Yup, that is what I meant by "every half hour indefinitely, or faster for a limited time" ;-)
Although looking again at the figures - you probably can't draw that much energy out of the store without it impacting the final water temp a little toward the end...
that 33.5MJ would represent a 26.5 degree store temperature drop without any replenishment. With 20kW going back in that would be a 22 degree drop. So the last bit of the bath fill would start to cool very slightly. If you were sticking 35kW back in then you would only see a 16 degree drop in the store and output temp would be unaffected.
Well if you allow a couple of degrees from loss on the PHE, then that
18 degree difference represents (so 300 * 4200 * 18 = 22.7MJ) of energy. Once you have drawn that and without any replenishment then the output temp from the PHE will start to fall below 60. That equates to about 100l of drawn water.Not quite - you can't usefully get all of the energy out of the store unless you can accept a lower final water temperature. If you say that the minimum useful temperature of the store water is 50 degrees (to allow draw off at say 48 deg), and the maximum store temp is 80, then you have 30 x 4200 x 300 = 37.8 MJ for water heating with a 300l store.

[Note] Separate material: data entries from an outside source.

/-- The causes of an exit are recorded (R185): each wake event from PIANO or deeper counts once for the exit; bit 9,
TARGET, is recorded only. -/
def recordWake (causes : Nat) (s : State) : State :=
  let s := s.wr pgPWR F.PWR_WAKE_CAUSE_CAUSE (s.rd pgPWR F.PWR_WAKE_CAUSE_CAUSE ||| causes)
  if causes % 512 ≠ 0 && !s.pwr.wakeExit then
    let s := { s with pwr := { s.pwr with wakeExit := true } }
    logEv pgPWR 0x0203 ((irq pgPWR 2 s).bump pgPWR F.PWR_WAKES_COUNT) causes
  else s

/-- An exit begins, from the settled state or by abandoning an entry (R185, Table 6.8): to MEZZO from PIANO or deeper,
to FORTE from MEZZO. -/
def exitBegin (causes : Nat) (s : State) : State :=
  let d := depth s
  let ab := s.pwr.entering.isSome
  let s := { s with pwr := { s.pwr with
    entering := none, draining := false, exiting := some (if 2 ≤ d then 1 else 0), aborted := ab, wakeExit := false,
    exitFrom := d, moveStart := if ab then s.pwr.moveStart else s.met } }
  let s := s.wr pgPWR F.PWR_STATUS_MOVING 1
  if 2 ≤ d then recordWake causes s else s

/-- R177 as it stands after a command: HOLDS and FLOOR follow the blocks; a settled chip begins the entry or the exit
the equality calls for, unless it is stalled or held up; a hold shallower than the rung being entered, or a shallower
TARGET, abandons the entry. -/
def powerEval (s : State) : State :=
  let s := (s.wr pgPWR F.PWR_HOLDS_HOLDS (holdsNow s)).wr pgPWR F.PWR_STATUS_FLOOR (floorNow s)
  if !s.done || s.chip.inReset || s.pwr.exiting.isSome then s
  else
    let d := depth s
    let w := wantedState s
    if w < d then
      exitBegin ((if floorNow s < d then 256 else 0) + (if s.rd pgPWR F.PWR_CTRL_TARGET < d then 512 else 0)) s
    else if s.pwr.entering.isNone && decide (d < w) && !s.flag pgPWR F.PWR_STATUS_STALLED && !s.pwr.heldUp then
      entryBegin (d + 1) s
    else s

/-- A command that may raise or drop a hold: the chip serves it and R177 is evaluated again. -/
def liveP (s : State) (f : State → State) : Host.Outcome State Fault Refusal := live s fun s => powerEval (f s)

/-- The pages a ladder state drops (R176, Table 6.2). -/
def pageKept (s : State) (st : Nat) (k : PageKind) : Bool :=
  if st ≤ 2 then true
  else if st = 3 then decide (k ≠ .tile)
  else
    match k with
    | .chip | .boot | .flash | .lic | .pwr | .pace | .pvt | .met | .snp | .err | .evl | .part | .mgc | .hif | .hq
    | .lx | .tsp | .rte | .fab => true
    | .mcu | .memq => !s.flag pgPWR F.PWR_CTRL_TACET_HBM
    | _ => false

/-- Whether a register word survives the exit from a state: words of kept pages, PAGE_CAPS and PAGE_OWNER (R176). -/
def wordKept (s : State) (st a : Nat) : Bool :=
  match pageOf (if inForce ≤ a then a - inForce else a) with
  | none => true
  | some (k, _) => pageKept s st k || a % 0x1000 = 4 || a % 0x1000 = 0xF00

/-- Every stack enters or leaves self-refresh (R333). -/
def selfRefresh (on : Bool) (s : State) : State :=
  (List.range 8).foldl (fun s n => s.wr (pgMCU n) F.MCU_STATUS_SELF_REFRESH (b2n on)) s

/-- INIT starts by itself on a stack whose contents were lost (R175, R323): every pseudo-channel is out of service until its
training completes. A stack with an operation of its own stays in service (log 44). -/
def hbmInit (n : Nat) (s : State) : State :=
  let pg := pgMCU n
  if s.lopActive pg then s
  else
    let s := ((s.wr pg F.MCU_ONLINE_LO_PC 0).wr pg F.MCU_ONLINE_HI_PC 0).wr pg F.MCU_STATUS_OFFLINE 64
    let s := lopAccept pg 1 s
    { s with lopArgs := fset (fun _ => []) s.lopArgs pg [0, 0, 0, 0] }

/-- What the blocks lose in a state and find at its reset value on the exit (Table 6.2, R175, R176). -/
def exitEffects (src : Nat) (s : State) : State :=
  let s := if 3 ≤ src then { s with regs := s.regs.filter fun x => wordKept s src x.1 } else s
  let s := if 3 ≤ src then linksRelock (s.wr pgPWR F.PWR_STATUS_LINKS_LOCKED 0) else if src = 2 then linksAwake s else s
  let s := if 2 ≤ src then selfRefresh false s else s
  let s := if 3 ≤ src then { s with tiles := [], sram := [], sramErr := [] } else s
  let s := if s.pwr.hbmLost then
      (List.range 8).foldl (fun s n => hbmInit n s) { s with hbm := [], poison := [], hbmErr := [], hbmFree := [], mcus := [] }
    else s
  if src = 4 then { s.wr pgPWR F.PWR_STATUS_TILES_READY 0 with prot := [], heads := [], cams := [], blt := Blt.none } else s

/-- The exit completes: STATE is written, and a woken chip stays where it is until R188 lets it go (Table 6.8). -/
def exitDone (s : State) : State :=
  match s.pwr.exiting with
  | none => s
  | some dst =>
    let st := if s.pwr.aborted then s.ladder else s.pwr.exitFrom
    let s := exitEffects st s
    let s := moveDone s.ladder dst s.pwr.aborted s
    let s := s.wr pgPWR F.PWR_STATUS_STALLED 0
    { s with pwr := { s.pwr with exiting := none, aborted := false, wakeExit := false,
                                 heldUp := s.pwr.wakeExit || s.pwr.heldUp } }

/-- A wake event of Table 6.7 (R185): in PIANO or deeper, or during entry of such a rung, the chip exits; an exit in
progress records it. Bits 0-3 need their enable. -/
def wake (bit : Nat) (s : State) : State :=
  if bit < 8 && !bitOf (s.rd pgPWR F.PWR_WAKE_EN_EN) bit then s
  else if s.pwr.exiting.isSome then (if 2 ≤ s.pwr.exitFrom then recordWake (2 ^ bit) s else s)
  else if 2 ≤ depth s then exitBegin (2 ^ bit) s
  else s

/-- An access that would raise a hold while the chip is in PIANO or deeper waits for the exit to MEZZO and is then
performed (R179); the wait lies inside the command (log 7). -/
def wakeFor (f : State → State) (s : State) : State :=
  if s.pwr.exiting.isSome then f (exitDone s)
  else if 2 ≤ depth s then f (exitDone (exitBegin 256 s))
  else f s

With ground water at 5 degs (i.e. worst case in the winter) and a bath at 45 final temperature, that gives you no more than 300 / 40 x 30 = 225 l of hot water without replenishment. So with the boiler running, you can probably just squeeze two deep baths in quick succession out of the store. You would also need to adjust taps from time to time to allow for the falling hot water temperature.